Iklan - Geser ke atas untuk melanjutkan
Selasa, 31 Maret 2026

Mengapa Remaja Perlu Memahami Soal Terkait Reproduksi?

- Minggu, 15 Juni 2014 21:35 WIB
444 view
Mengapa Remaja Perlu Memahami Soal Terkait Reproduksi?
Lebih dari separo remaja di seluruh dunia aktif secara seksual pada usia 17 tahun, yang diakui sebagai awal pubertas. Tetapi, hasil penelitian yang dipublikasi Jurnal Pemikiran Alternatif Pendidikan mengenai Pendidikan Seks pada Usia Dini oleh Moh Roqib menunjukkan kekhawatiran bahkan ketakutan karena hampir nyaris 100 persen remaja dan usia perguruan tinggi sudah tahu seks yang disepadankan dengan 10 gadis dari 11 gadis melakukan hal yang sebenarnya tabu.

Sejalan dengan itu, penyakit sosial makin berbiak.

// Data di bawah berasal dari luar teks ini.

-- ==== Sys2Proof/Machine/Recipe.lean ====
section
/-! DEFINITION. Run commands (R157 to R162), CH_RESUME (R201 to R207), the items of the Ductus engines (R151 to R154, R161), the recipe
store's commands (R163 to R166). -/

namespace Sys2Proof.Machine

/-! ### Checks and the load item -/

/-- The slot holds a recipe that has been verified. -/
def Slot.ok (sl : Slot) : Bool := sl.state == .verified || sl.state == .inUse

/-- The comparison of R201, for a restored channel. -/
def State.restoredCheck (s : State) (n : Fin 256) : Option (Nat × Nat) :=
  let c := s.ch n
  let sl := s.slotOf (cfSlot c.cfg)
  match c.run.restored with
  | some (_, b) =>
    if sl.ok && sl.rcpId == wordAt b 0x10 && sl.crc == wordAt b 0x14 then none
    else some (RC_CFG_RECIPE, 0xFFFF0000 + (cfSlot c.cfg).val)
  | none => none

/-- The lowest WAIT_SYNC step with SRC 0. -/
def Slot.syncStep (sl : Slot) : Option Nat :=
  (List.range sl.total).find? fun i => match sl.step i with
    | some e => stType e == tWAITSYNC && fieldAt e 4 1 0 == 0
    | none => false

/-- The load item of CH_ARM, CH_STEP_JUMP or CH_RESUME: on the channel's flow, priority 2, the mailbox's share (R161, R170,
R176, R181). -/
def State.postLoad (n : Fin 256) (target : Nat) (m : MbCmd) (s : State) : State :=
  s.post n.val .ductus 2 (.load n target m) 0 (.mailbox m.mb)

/-- Step accumulators and ST at 0. -/
def Accs.freshRun (a : Accs) : Accs :=
  { a with
    runQC := 0
    runQD := 0
    runEC := 0
    runED := 0 }

/-- The position of a channel becomes the index that `target` resolves to, also after CH_ARM and CH_STEP_JUMP onto a control step; END leaves
no step in the Nib, and the position stays at the target itself. (DESIGN CHOICE, log 21) -/
def Channel.place (sl : Slot) (prev : Option PrevStep) (target : Nat) (c : Channel) : Channel :=
  match sl.resolve prev c.acc target c.run.ctrs with
  | some (i, e, k, _) =>
    { c with
      run := { c.run with
        pos := if stType e = tEND then target else i
        idx := if stType e = tEND then target else i
        cur := if stType e = tEND then none else some e
        next := none
        nextDone := false
        trans := none
        ctrs := k } }
  | none =>
    { c with
      run := { c.run with
        pos := target
        cur := none
        next := none
        nextDone := false
        trans := none } }

/-! ### CH_ARM, CH_START, CH_HOLD, CH_ABORT, CH_STEP_JUMP -/

/-- CH_ARM up to its load item (R157, R201). -/
def State.arm (m : MbCmd) (n : Fin 256) (s : State) : Verdict :=
  orElse (s.chanCheck n fun st => st == .configured || st == .done) <|
  orElse (s.restoredCheck n) <|
    if !(s.slotOf (cfSlot (s.ch n).cfg)).ok then .refuse RC_CFG_RECIPE 26 []
    else .hold (s.postLoad n 0 m)

/-- CH_ARM. -/
def execChArm (m : MbCmd) (s : State) : Host.Outcome State Fault Refusal :=
  .next (({ chanHdr 0x0301 16 1 with items := fun _ _ => 1 }).run (chanVerdict (State.arm m)) m s)

/-- The armed channel starts: RUNNING, or DONE at once when step 0 resolved to END (R157, R160). -/
def State.startRun (n : Fin 256) (s : State) : State :=
  match (s.ch n).run.cur with
  | some _ => s.enterRun n 0
  | none =>
    ((s.updCh n fun c => { c with run := { c.run with startAt := none } }).toState n .done).doneEvent n (s.ch n).run.pos 0

/-- A recipe that waits for a sync of SRC 0 needs SYNC_TIME (R160). -/
def State.needsSync (s : State) (n : Fin 256) (given : Bool) : Option (Nat × Nat) :=
  if given then none else (s.slotOf (cfSlot (s.ch n).cfg)).syncStep.map fun i => (RC_CFG_RECIPE, i)

/-- CH_START on a channel (R158 to R160). -/
def State.start (m : MbCmd) (n : Fin 256) (s : State) : Verdict :=
  let p := m.params
  orElse (s.chanCheck n fun st => st == .armed && (s.ch n).run.startAt.isNone) <|
  reserved m [(0, 0xFFFFFFFC)] <|
  orElse (safetyRefusal (s.channelLock n)) <|
  orElse (s.needsSync n (bitAt p 0 1)) <|
    let t := natAt64 p 4
    let s1 := s.updCh n fun c => { c with
      acc := c.acc.freshRun
      run := { c.run with syncTime := if bitAt p 0 1 then some (natAt64 p 0xC) else none } }
    if !bitAt p 0 0 then .done (s1.startRun n) 0 []
    else if t ≤ s.tb.time then .accepted ((s1.startRun n).raise 0x0508 INFO n.val t) ((s1.startRun n).ch n).state.code []
    else .accepted (s1.updCh n fun c => { c with run := { c.run with startAt := some t } }) ChState.armed.code []

/-- CH_START. -/
def execChStart (m : MbCmd) (s : State) : Host.Outcome State Fault Refusal :=
  .next ((chanHdr 0x0302 36 1).run (chanVerdict (State.start m)) m s)

/-- START_AT_REACHED: a pending start whose START_TIME the timebase has reached (R160). -/
def execStartAtReached (n : Fin 256) (s : State) : Host.Outcome State Fault Refusal :=
  match (s.ch n).state, (s.ch n).run.startAt with
  | .armed, some t => .next (if t ≤ s.tb.time then (s.startRun n).raise 0x0508 INFO n.val t else s)
  | _, _ => .next s

/-- CH_HOLD on a channel: in ARMED it cancels the pending start (R157, R162). (DEDUCED, log 32) -/
def State.hold (n : Fin 256) (s : State) : Verdict :=
  orElse (s.chanCheck n fun st => st == .running || st == .held || (st == .armed && (s.ch n).run.startAt.isSome)) <|
    match (s.ch n).state with
    | .running => .done (s.holdChannel n) 0 []
    | .armed => .done (s.updCh n fun c => { c with run := { c.run with startAt := none } }) 0 []
    | _ => .done s 0 []

/-- CH_HOLD. -/
def execChHold (m : MbCmd) (s : State) : Host.Outcome State Fault Refusal :=
  .next ((chanHdr 0x0303 16 1).run (chanVerdict State.hold) m s)

/-- The step that a command abandons: the one in the Nib, or for a restored channel the one its position names in the recipe slot. -/
def State.withStep (n : Fin 256) (s : State) : State :=
  s.updCh n fun c => { c with
    run := { c.run with cur := c.run.cur <|> (s.slotOf (cfSlot c.cfg)).step c.run.pos } }

/-- The STEP record of a step that has run and is abandoned (R155). -/
def State.abandon (n : Fin 256) (x : StepEnd) (s : State) : State :=
  let t := s.withStep n
  if (s.ch n).run.stepRan && (s.ch n).run.trans.isNone && (t.ch n).run.cur.isSome then s.record (t.stepRec n s.tb.time x) else s

/-- CH_ABORT on a channel: the pending mediated item is cancelled, a step that has run gets its STEP record (R155, R157, R162).
(DEDUCED, log 30) -/
def State.abort (n : Fin 256) (s : State) : Verdict :=
  orElse (s.chanCheck n fun st => st == .armed || st == .running || st == .held || st == .interrupted) <|
    let c := s.ch n
    let s1 : State := if c.run.trans.isSome then s.cancelMediated n
      else s.abandon n { next := 0xFFFF, reason := 1 }
    let s2 := s1.updCh n fun c => { c with
      run := { c.run with
        startAt := none
        copy := none
        resumeFrom := none
        trans := none } }
    .done ((s2.toState n .done).doneEvent n c.run.pos 2) 0 []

Kaum muda saat ini semakin rentan dengan masalah kesehatan seksual dan reproduksi seperti pelecehan seksual, kehamilan remaja, menjadi ibu pada usia dini, aborsi tidak aman, infeksi menular seksual (IMS), HIV/AIDS dan HPV, yang dapat menyebabkan kanker serviks atau kanker rahim.

Dengan kenyataan itu, apa yang harus dilakukan? Berdiam diri atau mencari solusi? Country Representative Rutgers WPF, Monique Soesman mengatakan, remaja harus harus tahu apa itu pendidikan seksualitas dan kesehatan reproduksi komprehensif.  Memang, sesuai Undang-Undang (UU) Nomor 36 Tahun 2009 Pasal 136-137 Tentang Kesehatan Remaja, pada para remaja harus diberikan informasi untuk mengetahui seksual edukasi.

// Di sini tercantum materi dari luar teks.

/-- A REPLY at its origin: a result of the running discovery, and the end of the assignment it answers (R390, R391). (DEDUCED, log 46) -/
def State.takeReply (p : Fin 4) (f : Frame) (s : State) : State :=
  let s1 : State := if s.fab.discRun && dcId f = s.fab.discNow then
      { s with
        fab := { s.fab with
          found := s.fab.found + 1
          discLast := s.now
          results := if s.fab.results.length < 4096 then s.fab.results ++ [(dcUid f, dcAddr f, dcHops f, p.val)] else s.fab.results } }
    else s
  match s1.fab.assigns.find? (fun a => !a.ring && a.uid == dcUid f && a.id == dcId f) with
  | some a => s1.endAssign a 0 0
  | none => s1

/-- DISCOVER_REPLY. -/
def execDiscoverReply (p : Fin 4) (f : Frame) (s : State) : Host.Outcome State Fault Refusal :=
  let (ok, t) : Bool × State := s.receive p f
  if !ok || !isDisc 1 f then .next t
  else
    let u := t.conflict (dcAddr f) (dcUid f)
    if dcOrigin f = Config.uid then .next (if u.control then u.takeReply p f else u)
    else match u.fab.recorded.find? (fun e => e.1 == dcOrigin f && e.2.1 == dcId f && decide (u.now < e.2.2.2 + 10 * second)) with
      | some e => .next (if f.hops < f.hopLimit then u.sendOn e.2.2.1 (hop f) else u)
      | none => .next u

/-- ASSIGN_UID. -/
def execAssignUid (p : Fin 4) (f : Frame) (s : State) : Host.Outcome State Fault Refusal :=
  let (ok, t) : Bool × State := s.receive p f
  if !ok || !isDisc 2 f || f.dst ≠ aFLOOD then .next t
  else
    let (fresh, u) : Bool × State := t.spread p f
    if !fresh then .next u
    else
      let v := u.recordPort p f
      if dcUid f = Config.uid && v.control && addrOk (dcAddr f) then .next ((v.takeAddr (dcAddr f)).sendReply p f) else .next v

/-- ASSIGN_RING with the next address leaves on a port; one above 0x0FFF is dropped (R391). The DST of the frame is unstated
(log 14). -/
def State.sendRing (p : Fin 4) (id : BitVec 16) (origin : BitVec 64) (next : Nat) (s : State) : State :=
  if 0xFFF < next then s
  else
    let w := discWords id 3 origin 0 0 (BitVec.ofNat 16 next)
    (s.sendOn p (s.ownFrame tDISCOVER (BitVec.ofInt 16 (Config.unstated 95)) false false w 28)).countFrame

/-- ASSIGN_RING. -/
def execAssignRing (p : Fin 4) (f : Frame) (s : State) : Host.Outcome State Fault Refusal :=
  let (ok, t) : Bool × State := s.receive p f
  if !ok || !isDisc 3 f || 2 ≤ p.val || !t.control then .next t
  else if dcOrigin f = Config.uid then
    match t.fab.assigns.find? (fun a => a.ring && a.id == dcId f) with
    | some a => .next (t.endAssign a 0 0)
    | none => .next t
  else if !addrOk (dcAddr f) then .next t
  else .next ((t.takeAddr (dcAddr f)).sendRing (if p = 0 then 1 else 0) (dcId f) (dcOrigin f) ((dcAddr f).toNat + 1))

/-- The results of a discovery from FIRST on (R372). -/
def State.discPayload (s : State) (first : Nat) : Block :=
  w32 (b2n s.fab.discDone * 2 ^ 16 + min s.fab.found 0xFFFF)
    :: ((s.fab.results.drop first).take 14).flatMap fun e =>
      words64 e.1.toNat ++ [w32 (e.2.1.toNat * 2 ^ 16 + e.2.2.1 * 2 ^ 8 + e.2.2.2), 0]

/-- FAB_DISCOVER's own part. -/
def State.fabDiscover (m : MbCmd) (s : State) : Verdict :=
  let p := m.params
  if !bitAt p 0 8 && s.fab.discRun then .refuse RC_STATE 1 []
  else reserved m [(0, 0xFFFFFEF0)] <|
    if bitAt p 0 8 then .done s 0 (s.discPayload (natAt p 4))
    else
      let id := s.fab.discId + 1
      let t : State := { s with
        fab := { s.fab with
          discId := id
          discRun := true
          discStart := s.now
          discLast := s.now
          discNow := id
          discDone := false
          found := 0
          results := [] } }
      let f := t.ownFrame tDISCOVER aFLOOD false false (discWords id 0 Config.uid 0 0 t.fab.addr) 28
      let ports := (t.floodPorts none).filter fun q => (fieldAt p 0 3 0).testBit q.val
      .accepted ((t.markFlood f).countFrame.sendAll ports f) 0 (t.discPayload 0)

/-- FAB_DISCOVER. -/
def execFabDiscover (m : MbCmd) (s : State) : Host.Outcome State Fault Refusal :=
  .next (({ opcode := 0x0A01, lenOk := lenIs 24, minLen := 24, auth := fun _ => 2 } : Hdr).run (fun m t => t.fabDiscover m) m s)

/-- 500 ms have passed without a new REPLY, or 5 s since the start (R390). -/
def State.discOver (s : State) : Bool :=
  decide (s.fab.discLast + 500 * millisecond ≤ s.now) || decide (s.fab.discStart + 5 * second ≤ s.now)

/-- DISCOVERY_DONE. -/
def execDiscoveryDone (s : State) : Host.Outcome State Fault Refusal :=
  if !s.fab.discRun || !s.discOver then .next s
  else .next { s with
    fab := { s.fab with
      discRun := false
      discDone := true } }

/-- An assignment goes into flight: its frame leaves on the ports given, and its mailbox is held. (DEDUCED, log 46) -/
def State.startAssign (m : MbCmd) (ring : Bool) (uid : BitVec 64) (s : State) : BitVec 16 × State :=
  let id := s.fab.discId + 1
  (id, { s with
    fab := { s.fab with
      discId := id
      assigns := s.fab.assigns ++ [{ mb := m.mb, tag := m.tag, quiet := m.flags.getLsbD 0, ring := ring, uid := uid, id := id,
                                      since := s.now }] } })

/-- FAB_ADDR_SET's own part. -/
def State.fabAddrSet (m : MbCmd) (s : State) : Verdict :=
  let p := m.params
  let addr := BitVec.ofNat 16 (fieldAt p 0 31 16)
  let mode := fieldAt p 0 1 0
  let uid := BitVec.ofNat 64 (natAt64 p 4)
  let port := fieldAt p 0xC 3 0
  reserved m [(0, 0x0000FFFC)] <|
    if 2 ≤ mode then .refuse RC_BAD_FIELD 0 []
    else if !addrOk addr then .refuse RC_CFG_RANGE 0 []
    else if mode = 1 && 2 ≤ port then .refuse RC_CFG_RANGE 0xC []
    else if mode = 0 && uid = Config.uid then .done (s.takeAddr addr) 0 []
    else if mode = 0 then
      let (id, t) : BitVec 16 × State := s.startAssign m false uid
      let f := t.ownFrame tDISCOVER aFLOOD false false (discWords id 2 Config.uid uid 0 addr) 28
      .hold (((t.markFlood f).countFrame).sendAll (t.floodPorts none) f)
    else
      let (id, t) : BitVec 16 × State := (s.takeAddr addr).startAssign m true 0
      .hold (t.sendRing (Fin.ofNat 4 port) id Config.uid (addr.toNat + 1))

/-- FAB_ADDR_SET. -/
def execFabAddrSet (m : MbCmd) (s : State) : Host.Outcome State Fault Refusal :=
  .next (({ opcode := 0x0A02, lenOk := lenIs 32, minLen := 32, auth := fun _ => 2 } : Hdr).run (fun m t => t.fabAddrSet m) m s)

/-- FAB_ASSIGN_TIMEOUT: the oldest assignment has waited 1 s. (DEDUCED, log 46) -/
def execFabAssignTimeout (s : State) : Host.Outcome State Fault Refusal :=
  match s.fab.assigns with
  | [] => .next s
  | a :: _ => .next (if a.since + second ≤ s.now then s.endAssign a RC_TIMEOUT 1000 else s)

/-! ### Routes and status (R372) -/

/-- LENGTH of FAB_ROUTE_LOAD. -/
def routeLenOk (m : MbCmd) : Bool :=
  let n := fieldAt m.params 0 23 16
  decide (1 ≤ n) && decide (n ≤ 28) && m.length.toNat == 20 + 8 * n

/-- Entry `i` becomes what words `a` and `b` give. -/
def putRoute (i : Nat) (a b : Word) (l : List (Nat × Route)) : List (Nat × Route) :=
  let rest := l.filter fun e => e.1 != i
  if bit b 8 then rest ++ [(i, { dest := BitVec.ofNat 16 a.toNat, prim := bits b 3 0, alt := bits b 7 4 })] else rest

/-- FAB_ROUTE_LOAD's own part: the table is kept in FOLIO_CKPT (R383). -/
def State.routeLoad (m : MbCmd) (s : State) : Verdict :=
  let p := m.params
  let n := fieldAt p 0 23 16
  let first := fieldAt p 0 15 0
  reserved m [(0, 0xFF000000)] <|
    if 4096 < first + n then .refuse RC_CFG_RANGE 0 []
    else
      let l := (List.range n).foldl (fun l e => putRoute (first + e) (wordAt p (4 + 8 * e)) (wordAt p (8 + 8 * e)) l) s.fab.routes
      .done (({ s with
        fab := { s.fab with
          routes := l
          loaded := true }
        vel := { s.vel with fabRoutes := l } } : State).persist 7 n) 0 []

/-- FAB_ROUTE_LOAD. -/
def execFabRouteLoad (m : MbCmd) (s : State) : Host.Outcome State Fault Refusal :=
  .next (({ opcode := 0x0A03, lenOk := routeLenOk, minLen := 28, auth := fun _ => 2 } : Hdr).run (fun m t => t.routeLoad m) m s)

/-- A mask with a bit per port. -/
def portMask (f : Fin 4 → Bool) : Nat := ((List.finRange 4).map fun p => if f p then 2 ^ p.val else 0).foldl (· + ·) 0

/-- The payload of FAB_STATUS. -/
def State.fabWords (s : State) : Block :=
  [w32 (portMask s.fecOn * 2 ^ 20 + portMask (fun p => (s.port p).up) * 2 ^ 16 + s.fab.addr.toNat)] ++ words64 Config.uid.toNat
    ++ (List.finRange 4).flatMap (fun p =>
      let q := s.port p
      [w32 q.rx, w32 q.tx, w32 q.crcErr, w32 (q.switchovers % 65536)])
    ++ [w32 s.fab.suppressed, w32 s.fab.routes.length]

/-- FAB_STATUS. -/
def execFabStatus (m : MbCmd) (s : State) : Host.Outcome State Fault Refusal :=
  .next (({ opcode := 0x0A04, lenOk := lenIs 16, minLen := 16, auth := fun _ => 0 } : Hdr).run (fun _ t => .done t 0 t.fabWords) m s)

/-! ### WINDOW frames (R385, R392, R393) -/

/-- A unicast frame of a type for this device (R384). -/
def State.forMe (s : State) (typ : Nat) (f : Frame) : Bool := f.typ == typ && f.dst == s.fab.addr && f.dst != 0 && !f.resp

/-- Fields of a WINDOW request. -/
def wiCount (f : Frame) : Nat := fieldAt f.payload 0 15 8
def wiBar4 (f : Frame) : Bool := bitAt f.payload 0 2
def wiOp (f : Frame) : Nat := fieldAt f.payload 0 1 0
def wiOff (f : Frame) : Nat := natAt f.payload 4

/-- A READ or WRITE is well formed. -/
def wiOk (f : Frame) (len : Nat) : Bool :=
  decide (1 ≤ wiCount f) && decide (wiCount f ≤ 64) && wiOff f % 4 == 0 && f.len == len && wordAt f.payload 0 &&& 0xFFFF00F8#32 == 0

Tetapi, ditingkah kondisi kultural Indonesia, cara tersebut belum maksimal. Yang diperlukan adalah training mengupdate terus menerus untuk diimplementasikan ke daerah untuk sosialisasi UU atau regulasi bagi masyarakat agar hal negatif sehubungan perubahan itu, dapat diantisipasi.

Dari bangun tubuh, remaja dewasa ini memang sudah mampu melakukan hubungan seksual tapi kenyataan di lapangan secara mental belum siap.

Tetapi fenomena di lapangan sangat miris, tengoklah fenomena misalnya dengan menjadi "cabe-cabean". Padahal, seperti diutarakan seksolog dan spesialis andrologi dari Fakultas Kedokteran Universitas Udayana, Prof Wimpie Pangkahila, fenomena "cabe-cabean" merupakan perilaku seks remaja yang tidak sehat.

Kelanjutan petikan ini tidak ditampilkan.